Stored data entries:
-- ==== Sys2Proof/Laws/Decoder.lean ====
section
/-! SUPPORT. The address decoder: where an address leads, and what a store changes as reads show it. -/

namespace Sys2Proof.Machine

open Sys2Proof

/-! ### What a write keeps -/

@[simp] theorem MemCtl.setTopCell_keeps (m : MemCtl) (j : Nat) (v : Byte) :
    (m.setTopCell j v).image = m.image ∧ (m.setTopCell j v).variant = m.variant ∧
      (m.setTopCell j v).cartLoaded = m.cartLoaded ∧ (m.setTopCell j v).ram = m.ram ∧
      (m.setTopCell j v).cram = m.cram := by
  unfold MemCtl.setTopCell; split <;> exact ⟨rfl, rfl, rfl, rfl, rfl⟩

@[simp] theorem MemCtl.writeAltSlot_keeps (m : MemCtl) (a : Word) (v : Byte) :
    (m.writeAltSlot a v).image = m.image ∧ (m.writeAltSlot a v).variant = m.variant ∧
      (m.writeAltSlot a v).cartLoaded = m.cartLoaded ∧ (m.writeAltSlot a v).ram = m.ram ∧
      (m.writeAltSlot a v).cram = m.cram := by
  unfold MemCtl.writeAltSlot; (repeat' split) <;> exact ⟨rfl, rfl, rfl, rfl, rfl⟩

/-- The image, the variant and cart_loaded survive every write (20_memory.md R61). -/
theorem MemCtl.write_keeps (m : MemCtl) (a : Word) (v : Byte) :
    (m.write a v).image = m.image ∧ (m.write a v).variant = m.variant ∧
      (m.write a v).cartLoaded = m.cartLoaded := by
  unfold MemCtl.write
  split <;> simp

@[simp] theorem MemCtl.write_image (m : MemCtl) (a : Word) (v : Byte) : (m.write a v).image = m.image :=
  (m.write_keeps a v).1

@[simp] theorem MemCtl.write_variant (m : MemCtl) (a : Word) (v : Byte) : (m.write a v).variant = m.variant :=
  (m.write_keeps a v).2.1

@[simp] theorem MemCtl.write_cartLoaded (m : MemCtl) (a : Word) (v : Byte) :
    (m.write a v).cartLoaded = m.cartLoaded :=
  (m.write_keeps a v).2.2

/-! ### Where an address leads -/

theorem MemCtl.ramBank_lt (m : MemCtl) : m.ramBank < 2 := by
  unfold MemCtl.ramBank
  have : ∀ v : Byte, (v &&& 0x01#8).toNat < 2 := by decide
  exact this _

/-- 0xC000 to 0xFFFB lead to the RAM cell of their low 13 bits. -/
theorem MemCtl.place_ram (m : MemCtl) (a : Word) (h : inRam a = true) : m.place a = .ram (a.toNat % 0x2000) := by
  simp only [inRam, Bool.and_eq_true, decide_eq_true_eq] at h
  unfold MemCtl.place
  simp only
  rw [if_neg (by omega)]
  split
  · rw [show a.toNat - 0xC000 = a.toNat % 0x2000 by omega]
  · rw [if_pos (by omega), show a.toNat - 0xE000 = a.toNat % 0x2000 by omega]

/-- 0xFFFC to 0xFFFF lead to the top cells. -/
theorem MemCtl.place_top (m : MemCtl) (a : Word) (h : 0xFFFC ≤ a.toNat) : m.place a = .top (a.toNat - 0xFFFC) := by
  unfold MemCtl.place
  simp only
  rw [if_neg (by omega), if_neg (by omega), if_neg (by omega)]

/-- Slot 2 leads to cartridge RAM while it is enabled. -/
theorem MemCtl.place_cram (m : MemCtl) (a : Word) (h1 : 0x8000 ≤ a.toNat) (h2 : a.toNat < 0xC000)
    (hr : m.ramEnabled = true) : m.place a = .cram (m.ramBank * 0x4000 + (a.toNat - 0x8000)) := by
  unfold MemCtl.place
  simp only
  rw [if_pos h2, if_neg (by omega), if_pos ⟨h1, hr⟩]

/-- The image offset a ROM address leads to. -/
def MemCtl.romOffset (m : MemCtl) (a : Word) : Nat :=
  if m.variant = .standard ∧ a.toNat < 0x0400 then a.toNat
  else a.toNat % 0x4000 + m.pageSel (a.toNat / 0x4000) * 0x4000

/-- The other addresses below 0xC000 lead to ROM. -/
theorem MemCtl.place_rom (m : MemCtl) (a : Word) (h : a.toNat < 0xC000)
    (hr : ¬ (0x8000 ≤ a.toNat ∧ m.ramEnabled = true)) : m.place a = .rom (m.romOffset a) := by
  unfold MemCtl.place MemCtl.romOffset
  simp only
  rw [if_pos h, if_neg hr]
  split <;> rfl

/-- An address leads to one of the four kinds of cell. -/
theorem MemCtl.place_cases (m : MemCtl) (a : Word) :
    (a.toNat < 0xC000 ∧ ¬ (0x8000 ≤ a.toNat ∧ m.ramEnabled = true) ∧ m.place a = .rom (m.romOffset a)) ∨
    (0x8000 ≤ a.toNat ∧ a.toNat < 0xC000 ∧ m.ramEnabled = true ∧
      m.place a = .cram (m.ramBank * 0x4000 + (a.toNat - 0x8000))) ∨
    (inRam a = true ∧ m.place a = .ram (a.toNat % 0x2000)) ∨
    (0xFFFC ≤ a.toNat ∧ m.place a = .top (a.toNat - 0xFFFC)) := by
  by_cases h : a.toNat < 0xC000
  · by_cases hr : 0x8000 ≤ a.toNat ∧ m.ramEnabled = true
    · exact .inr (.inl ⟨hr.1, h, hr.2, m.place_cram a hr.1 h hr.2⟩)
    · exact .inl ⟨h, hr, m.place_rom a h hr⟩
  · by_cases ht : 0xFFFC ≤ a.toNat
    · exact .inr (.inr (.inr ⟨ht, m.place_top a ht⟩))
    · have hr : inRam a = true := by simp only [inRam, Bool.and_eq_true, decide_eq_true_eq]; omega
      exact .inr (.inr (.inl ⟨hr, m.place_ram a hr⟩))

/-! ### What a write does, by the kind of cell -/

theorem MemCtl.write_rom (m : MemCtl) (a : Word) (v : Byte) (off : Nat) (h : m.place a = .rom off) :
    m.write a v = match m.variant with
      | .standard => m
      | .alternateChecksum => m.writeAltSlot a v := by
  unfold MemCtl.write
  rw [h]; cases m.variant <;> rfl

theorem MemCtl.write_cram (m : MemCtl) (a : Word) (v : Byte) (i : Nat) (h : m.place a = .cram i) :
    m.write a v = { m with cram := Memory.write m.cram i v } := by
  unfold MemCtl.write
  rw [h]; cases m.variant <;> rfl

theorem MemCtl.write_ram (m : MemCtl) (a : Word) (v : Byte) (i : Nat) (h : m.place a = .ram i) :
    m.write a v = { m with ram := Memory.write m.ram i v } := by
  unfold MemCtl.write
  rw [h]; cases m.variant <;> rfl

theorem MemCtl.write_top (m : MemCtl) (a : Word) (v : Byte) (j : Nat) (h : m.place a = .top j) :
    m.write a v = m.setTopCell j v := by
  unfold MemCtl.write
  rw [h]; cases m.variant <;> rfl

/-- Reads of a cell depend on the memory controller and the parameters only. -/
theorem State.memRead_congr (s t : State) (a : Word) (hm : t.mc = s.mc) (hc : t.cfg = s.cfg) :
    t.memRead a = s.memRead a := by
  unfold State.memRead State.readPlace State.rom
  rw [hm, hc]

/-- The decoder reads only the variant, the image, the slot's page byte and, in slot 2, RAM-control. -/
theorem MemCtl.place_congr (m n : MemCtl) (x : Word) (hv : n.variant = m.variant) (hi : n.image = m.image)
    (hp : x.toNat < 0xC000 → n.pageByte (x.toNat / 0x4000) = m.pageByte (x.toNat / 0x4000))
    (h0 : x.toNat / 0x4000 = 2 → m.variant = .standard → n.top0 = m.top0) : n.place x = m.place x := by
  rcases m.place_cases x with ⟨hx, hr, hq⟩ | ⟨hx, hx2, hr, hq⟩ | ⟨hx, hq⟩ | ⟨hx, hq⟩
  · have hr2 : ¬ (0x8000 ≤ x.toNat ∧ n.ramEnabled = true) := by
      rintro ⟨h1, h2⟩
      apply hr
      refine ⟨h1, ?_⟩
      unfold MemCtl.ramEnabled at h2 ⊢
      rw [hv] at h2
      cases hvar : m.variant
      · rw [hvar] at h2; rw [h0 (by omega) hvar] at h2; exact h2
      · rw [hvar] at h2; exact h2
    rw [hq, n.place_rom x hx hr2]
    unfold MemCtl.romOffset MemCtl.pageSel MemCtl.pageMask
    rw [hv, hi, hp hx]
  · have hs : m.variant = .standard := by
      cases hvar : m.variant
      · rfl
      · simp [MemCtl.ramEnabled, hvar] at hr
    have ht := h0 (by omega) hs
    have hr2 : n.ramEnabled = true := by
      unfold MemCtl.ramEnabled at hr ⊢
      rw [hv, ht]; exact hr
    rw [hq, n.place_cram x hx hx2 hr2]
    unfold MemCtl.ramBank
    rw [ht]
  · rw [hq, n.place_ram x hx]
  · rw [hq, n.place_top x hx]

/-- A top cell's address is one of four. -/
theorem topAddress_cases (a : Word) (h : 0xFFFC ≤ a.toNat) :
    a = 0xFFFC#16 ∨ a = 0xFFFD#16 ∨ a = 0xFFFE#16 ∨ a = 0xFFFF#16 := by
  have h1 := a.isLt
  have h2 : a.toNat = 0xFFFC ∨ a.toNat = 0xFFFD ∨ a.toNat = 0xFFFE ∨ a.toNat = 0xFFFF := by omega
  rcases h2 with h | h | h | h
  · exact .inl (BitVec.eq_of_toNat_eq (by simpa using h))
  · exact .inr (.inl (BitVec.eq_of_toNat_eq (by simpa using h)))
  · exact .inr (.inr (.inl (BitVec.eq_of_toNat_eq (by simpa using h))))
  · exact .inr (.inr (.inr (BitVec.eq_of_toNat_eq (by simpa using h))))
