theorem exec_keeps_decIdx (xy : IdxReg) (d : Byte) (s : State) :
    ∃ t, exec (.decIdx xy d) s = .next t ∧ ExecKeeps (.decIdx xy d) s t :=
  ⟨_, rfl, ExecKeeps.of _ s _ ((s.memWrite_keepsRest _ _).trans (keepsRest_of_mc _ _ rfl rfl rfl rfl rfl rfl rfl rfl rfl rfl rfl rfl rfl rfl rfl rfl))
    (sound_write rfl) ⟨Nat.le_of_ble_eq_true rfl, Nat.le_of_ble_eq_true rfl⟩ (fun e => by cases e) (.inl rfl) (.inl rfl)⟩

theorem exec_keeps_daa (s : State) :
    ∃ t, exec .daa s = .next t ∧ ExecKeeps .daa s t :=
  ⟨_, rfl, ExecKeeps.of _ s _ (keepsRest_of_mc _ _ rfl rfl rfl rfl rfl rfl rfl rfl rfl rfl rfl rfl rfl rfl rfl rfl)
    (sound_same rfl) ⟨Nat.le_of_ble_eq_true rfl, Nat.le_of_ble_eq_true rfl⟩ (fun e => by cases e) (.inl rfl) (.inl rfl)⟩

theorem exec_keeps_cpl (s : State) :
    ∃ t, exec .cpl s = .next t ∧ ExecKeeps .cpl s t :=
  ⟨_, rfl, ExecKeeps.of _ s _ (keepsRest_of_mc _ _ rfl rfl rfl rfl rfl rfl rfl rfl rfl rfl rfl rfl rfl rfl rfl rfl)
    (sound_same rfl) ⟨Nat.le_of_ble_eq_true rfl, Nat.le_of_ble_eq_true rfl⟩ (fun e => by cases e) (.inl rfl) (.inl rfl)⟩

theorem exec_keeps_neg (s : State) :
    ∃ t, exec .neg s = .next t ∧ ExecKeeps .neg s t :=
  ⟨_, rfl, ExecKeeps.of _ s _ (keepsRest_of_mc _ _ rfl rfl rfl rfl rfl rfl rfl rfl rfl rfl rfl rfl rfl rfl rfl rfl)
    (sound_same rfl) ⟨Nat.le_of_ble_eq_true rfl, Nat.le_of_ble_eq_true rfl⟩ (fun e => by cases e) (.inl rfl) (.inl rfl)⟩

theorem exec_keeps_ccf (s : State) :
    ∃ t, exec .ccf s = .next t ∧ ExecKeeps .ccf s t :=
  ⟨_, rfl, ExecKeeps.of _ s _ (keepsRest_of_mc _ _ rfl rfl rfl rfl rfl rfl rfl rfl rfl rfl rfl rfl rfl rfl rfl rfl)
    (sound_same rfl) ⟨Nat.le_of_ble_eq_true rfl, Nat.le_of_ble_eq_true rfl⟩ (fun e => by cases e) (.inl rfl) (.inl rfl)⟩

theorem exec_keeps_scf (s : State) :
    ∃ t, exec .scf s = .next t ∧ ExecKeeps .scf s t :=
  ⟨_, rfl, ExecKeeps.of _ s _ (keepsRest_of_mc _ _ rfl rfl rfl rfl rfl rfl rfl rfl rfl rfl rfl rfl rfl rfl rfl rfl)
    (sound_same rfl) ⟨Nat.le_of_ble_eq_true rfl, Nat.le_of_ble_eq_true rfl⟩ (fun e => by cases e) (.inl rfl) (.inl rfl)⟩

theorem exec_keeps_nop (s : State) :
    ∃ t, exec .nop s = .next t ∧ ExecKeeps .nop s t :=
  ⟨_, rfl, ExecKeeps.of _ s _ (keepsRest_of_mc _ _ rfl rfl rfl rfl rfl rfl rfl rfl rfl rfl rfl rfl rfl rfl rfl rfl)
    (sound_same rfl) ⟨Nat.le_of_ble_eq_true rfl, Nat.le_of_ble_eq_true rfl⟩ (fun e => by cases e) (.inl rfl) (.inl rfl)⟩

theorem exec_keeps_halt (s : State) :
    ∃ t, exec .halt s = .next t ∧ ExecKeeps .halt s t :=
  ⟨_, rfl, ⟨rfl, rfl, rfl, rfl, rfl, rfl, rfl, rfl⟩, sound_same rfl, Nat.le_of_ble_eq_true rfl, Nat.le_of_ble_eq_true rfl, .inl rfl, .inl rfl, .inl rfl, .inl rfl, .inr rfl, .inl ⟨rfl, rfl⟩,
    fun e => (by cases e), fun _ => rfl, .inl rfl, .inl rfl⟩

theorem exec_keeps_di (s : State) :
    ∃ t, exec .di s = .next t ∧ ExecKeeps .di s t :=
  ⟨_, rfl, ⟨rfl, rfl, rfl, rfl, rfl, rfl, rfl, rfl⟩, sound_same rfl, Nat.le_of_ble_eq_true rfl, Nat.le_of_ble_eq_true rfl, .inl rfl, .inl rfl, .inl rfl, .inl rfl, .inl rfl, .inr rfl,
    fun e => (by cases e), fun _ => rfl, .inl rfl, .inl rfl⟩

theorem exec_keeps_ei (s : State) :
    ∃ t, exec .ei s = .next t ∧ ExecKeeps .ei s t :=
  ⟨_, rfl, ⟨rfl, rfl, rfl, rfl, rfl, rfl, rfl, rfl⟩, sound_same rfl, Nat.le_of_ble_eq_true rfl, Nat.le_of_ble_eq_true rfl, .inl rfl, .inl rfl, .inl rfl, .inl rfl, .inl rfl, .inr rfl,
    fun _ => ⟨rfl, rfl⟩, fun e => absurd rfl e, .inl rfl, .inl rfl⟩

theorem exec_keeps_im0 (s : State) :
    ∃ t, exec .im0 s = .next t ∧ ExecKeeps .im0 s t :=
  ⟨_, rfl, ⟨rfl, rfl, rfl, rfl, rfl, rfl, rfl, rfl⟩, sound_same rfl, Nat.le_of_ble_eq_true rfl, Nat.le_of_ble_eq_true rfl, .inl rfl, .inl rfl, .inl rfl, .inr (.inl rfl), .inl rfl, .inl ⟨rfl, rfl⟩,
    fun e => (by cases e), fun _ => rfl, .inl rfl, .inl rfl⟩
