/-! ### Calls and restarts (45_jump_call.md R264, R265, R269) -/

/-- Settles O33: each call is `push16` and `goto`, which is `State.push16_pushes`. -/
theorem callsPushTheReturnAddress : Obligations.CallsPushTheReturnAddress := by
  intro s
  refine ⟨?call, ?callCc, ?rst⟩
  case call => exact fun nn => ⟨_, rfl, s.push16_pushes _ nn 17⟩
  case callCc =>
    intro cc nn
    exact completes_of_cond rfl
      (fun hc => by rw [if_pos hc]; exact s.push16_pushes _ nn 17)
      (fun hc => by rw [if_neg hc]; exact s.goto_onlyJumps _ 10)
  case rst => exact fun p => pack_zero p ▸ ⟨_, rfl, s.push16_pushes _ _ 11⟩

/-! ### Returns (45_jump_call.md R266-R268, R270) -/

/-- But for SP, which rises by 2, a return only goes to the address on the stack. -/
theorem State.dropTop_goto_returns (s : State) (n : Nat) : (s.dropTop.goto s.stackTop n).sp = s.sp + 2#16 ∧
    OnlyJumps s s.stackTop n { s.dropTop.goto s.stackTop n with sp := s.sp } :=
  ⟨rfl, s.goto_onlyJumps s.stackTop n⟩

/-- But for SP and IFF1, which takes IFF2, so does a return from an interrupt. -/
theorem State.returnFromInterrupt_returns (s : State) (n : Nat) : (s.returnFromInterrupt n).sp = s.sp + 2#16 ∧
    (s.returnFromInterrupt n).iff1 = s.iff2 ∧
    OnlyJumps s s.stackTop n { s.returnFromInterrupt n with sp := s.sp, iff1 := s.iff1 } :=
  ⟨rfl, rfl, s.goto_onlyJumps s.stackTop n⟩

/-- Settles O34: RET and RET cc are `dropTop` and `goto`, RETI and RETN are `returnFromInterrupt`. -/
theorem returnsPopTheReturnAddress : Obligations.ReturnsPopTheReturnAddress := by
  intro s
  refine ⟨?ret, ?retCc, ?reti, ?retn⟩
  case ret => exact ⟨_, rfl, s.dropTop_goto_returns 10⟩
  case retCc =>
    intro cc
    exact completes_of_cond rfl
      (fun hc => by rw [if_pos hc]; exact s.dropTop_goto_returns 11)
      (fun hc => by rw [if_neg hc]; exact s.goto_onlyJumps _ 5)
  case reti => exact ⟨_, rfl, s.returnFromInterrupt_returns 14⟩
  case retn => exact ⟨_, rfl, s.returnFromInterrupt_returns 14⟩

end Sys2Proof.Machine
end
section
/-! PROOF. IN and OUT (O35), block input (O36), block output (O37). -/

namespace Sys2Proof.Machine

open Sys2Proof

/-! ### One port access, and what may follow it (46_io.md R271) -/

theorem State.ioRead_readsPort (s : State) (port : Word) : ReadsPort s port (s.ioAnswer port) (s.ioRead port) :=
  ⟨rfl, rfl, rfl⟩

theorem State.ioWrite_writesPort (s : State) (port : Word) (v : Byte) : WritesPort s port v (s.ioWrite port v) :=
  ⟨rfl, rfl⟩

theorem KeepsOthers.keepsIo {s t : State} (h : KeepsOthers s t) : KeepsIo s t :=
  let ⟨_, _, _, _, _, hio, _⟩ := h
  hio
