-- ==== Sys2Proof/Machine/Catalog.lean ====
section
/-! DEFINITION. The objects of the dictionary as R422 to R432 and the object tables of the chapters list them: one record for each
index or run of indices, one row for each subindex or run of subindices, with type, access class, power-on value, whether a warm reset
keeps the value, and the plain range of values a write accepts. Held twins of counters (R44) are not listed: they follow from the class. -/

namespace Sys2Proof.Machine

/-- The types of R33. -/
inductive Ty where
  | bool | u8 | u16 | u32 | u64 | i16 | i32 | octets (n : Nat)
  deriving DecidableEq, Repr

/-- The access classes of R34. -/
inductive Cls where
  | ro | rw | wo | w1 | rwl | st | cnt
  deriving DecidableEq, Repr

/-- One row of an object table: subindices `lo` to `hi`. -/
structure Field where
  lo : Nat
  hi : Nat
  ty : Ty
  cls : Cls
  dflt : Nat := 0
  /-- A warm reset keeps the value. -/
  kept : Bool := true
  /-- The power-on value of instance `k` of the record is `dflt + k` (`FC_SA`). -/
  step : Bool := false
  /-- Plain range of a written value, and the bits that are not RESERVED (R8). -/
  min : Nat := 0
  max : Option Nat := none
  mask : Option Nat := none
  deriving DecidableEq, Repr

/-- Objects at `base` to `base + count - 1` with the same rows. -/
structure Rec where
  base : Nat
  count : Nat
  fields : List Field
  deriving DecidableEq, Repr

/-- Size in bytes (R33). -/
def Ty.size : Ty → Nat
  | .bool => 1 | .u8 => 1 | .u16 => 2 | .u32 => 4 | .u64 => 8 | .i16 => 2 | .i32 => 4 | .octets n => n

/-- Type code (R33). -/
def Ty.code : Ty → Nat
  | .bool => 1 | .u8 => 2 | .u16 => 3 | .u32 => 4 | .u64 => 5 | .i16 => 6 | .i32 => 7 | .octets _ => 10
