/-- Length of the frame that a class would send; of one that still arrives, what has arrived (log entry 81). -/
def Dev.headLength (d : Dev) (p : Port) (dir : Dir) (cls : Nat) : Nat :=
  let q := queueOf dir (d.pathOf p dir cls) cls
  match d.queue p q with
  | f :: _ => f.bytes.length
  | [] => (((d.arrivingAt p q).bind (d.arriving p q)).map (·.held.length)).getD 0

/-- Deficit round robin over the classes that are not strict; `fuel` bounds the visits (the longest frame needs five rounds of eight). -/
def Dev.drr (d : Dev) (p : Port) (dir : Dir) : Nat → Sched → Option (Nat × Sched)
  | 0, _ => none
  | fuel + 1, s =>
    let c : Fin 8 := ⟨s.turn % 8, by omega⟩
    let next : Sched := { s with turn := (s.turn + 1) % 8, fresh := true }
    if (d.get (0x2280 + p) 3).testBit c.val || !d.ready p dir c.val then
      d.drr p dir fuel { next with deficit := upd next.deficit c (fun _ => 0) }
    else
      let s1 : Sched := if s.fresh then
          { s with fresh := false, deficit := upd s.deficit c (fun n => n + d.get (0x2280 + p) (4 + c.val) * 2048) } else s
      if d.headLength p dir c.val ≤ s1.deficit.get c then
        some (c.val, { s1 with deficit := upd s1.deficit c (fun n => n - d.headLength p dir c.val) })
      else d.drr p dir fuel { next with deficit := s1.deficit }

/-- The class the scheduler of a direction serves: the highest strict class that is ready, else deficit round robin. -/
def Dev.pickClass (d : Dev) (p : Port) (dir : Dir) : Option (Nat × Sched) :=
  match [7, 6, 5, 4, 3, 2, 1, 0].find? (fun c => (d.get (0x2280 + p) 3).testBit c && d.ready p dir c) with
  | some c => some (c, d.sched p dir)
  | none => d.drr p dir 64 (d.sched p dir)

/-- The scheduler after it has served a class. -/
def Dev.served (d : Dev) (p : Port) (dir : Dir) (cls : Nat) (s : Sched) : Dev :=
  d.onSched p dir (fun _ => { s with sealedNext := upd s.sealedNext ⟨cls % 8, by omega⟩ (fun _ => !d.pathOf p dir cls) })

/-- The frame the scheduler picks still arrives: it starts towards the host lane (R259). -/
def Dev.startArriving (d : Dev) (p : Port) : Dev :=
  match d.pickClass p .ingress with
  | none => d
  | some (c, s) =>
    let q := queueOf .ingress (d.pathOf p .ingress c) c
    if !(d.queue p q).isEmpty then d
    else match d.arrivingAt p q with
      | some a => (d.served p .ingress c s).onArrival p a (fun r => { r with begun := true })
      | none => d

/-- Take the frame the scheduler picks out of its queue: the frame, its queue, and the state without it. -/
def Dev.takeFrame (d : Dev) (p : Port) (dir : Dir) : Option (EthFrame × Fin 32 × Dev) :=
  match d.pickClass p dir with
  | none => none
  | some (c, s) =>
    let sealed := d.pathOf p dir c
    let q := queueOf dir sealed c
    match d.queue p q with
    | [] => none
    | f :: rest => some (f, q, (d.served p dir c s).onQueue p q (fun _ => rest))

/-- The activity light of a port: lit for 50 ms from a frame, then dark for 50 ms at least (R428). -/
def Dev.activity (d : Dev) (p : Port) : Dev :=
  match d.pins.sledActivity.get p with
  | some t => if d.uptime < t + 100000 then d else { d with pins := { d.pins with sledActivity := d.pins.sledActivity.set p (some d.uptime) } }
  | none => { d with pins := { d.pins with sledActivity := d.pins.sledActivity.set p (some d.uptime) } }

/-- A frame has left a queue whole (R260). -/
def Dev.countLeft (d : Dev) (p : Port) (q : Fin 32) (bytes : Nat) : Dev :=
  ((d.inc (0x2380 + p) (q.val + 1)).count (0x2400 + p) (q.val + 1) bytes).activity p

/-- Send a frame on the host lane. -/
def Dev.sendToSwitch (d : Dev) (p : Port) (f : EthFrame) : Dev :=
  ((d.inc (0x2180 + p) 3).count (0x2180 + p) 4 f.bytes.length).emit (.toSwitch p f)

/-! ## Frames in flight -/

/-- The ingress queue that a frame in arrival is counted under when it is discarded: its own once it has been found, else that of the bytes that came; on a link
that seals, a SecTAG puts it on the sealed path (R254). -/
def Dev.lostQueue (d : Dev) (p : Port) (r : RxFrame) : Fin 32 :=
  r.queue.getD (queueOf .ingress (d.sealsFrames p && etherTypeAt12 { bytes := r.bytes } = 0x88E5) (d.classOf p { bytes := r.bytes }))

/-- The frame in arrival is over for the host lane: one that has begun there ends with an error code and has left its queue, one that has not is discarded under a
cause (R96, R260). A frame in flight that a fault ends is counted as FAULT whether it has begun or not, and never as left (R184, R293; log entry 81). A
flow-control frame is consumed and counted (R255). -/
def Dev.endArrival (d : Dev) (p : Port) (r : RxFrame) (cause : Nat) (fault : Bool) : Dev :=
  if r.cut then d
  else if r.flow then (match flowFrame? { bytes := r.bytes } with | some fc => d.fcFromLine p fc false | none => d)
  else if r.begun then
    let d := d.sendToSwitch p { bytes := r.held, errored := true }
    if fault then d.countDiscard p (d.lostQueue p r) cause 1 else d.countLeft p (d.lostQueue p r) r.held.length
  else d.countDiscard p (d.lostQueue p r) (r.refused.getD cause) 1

WHAT TO PRODUCE:
Transcribe only the lines from the beginning of the entries to the line with "theorem MemCtl.setTopCell_keeps (m", inclusive, exactly as written.

EXERCISE OUTPUT:
-- ==== Sys2Proof/Laws/Decoder.lean ====
section
/-! SUPPORT. The address decoder: where an address leads, and what a store changes as reads show it. -/

namespace Sys2Proof.Machine

open Sys2Proof

/-! ### What a write keeps -/

@[simp] theorem MemCtl.setTopCell_keeps (m : MemCtl) (j : Nat) (v : Byte) :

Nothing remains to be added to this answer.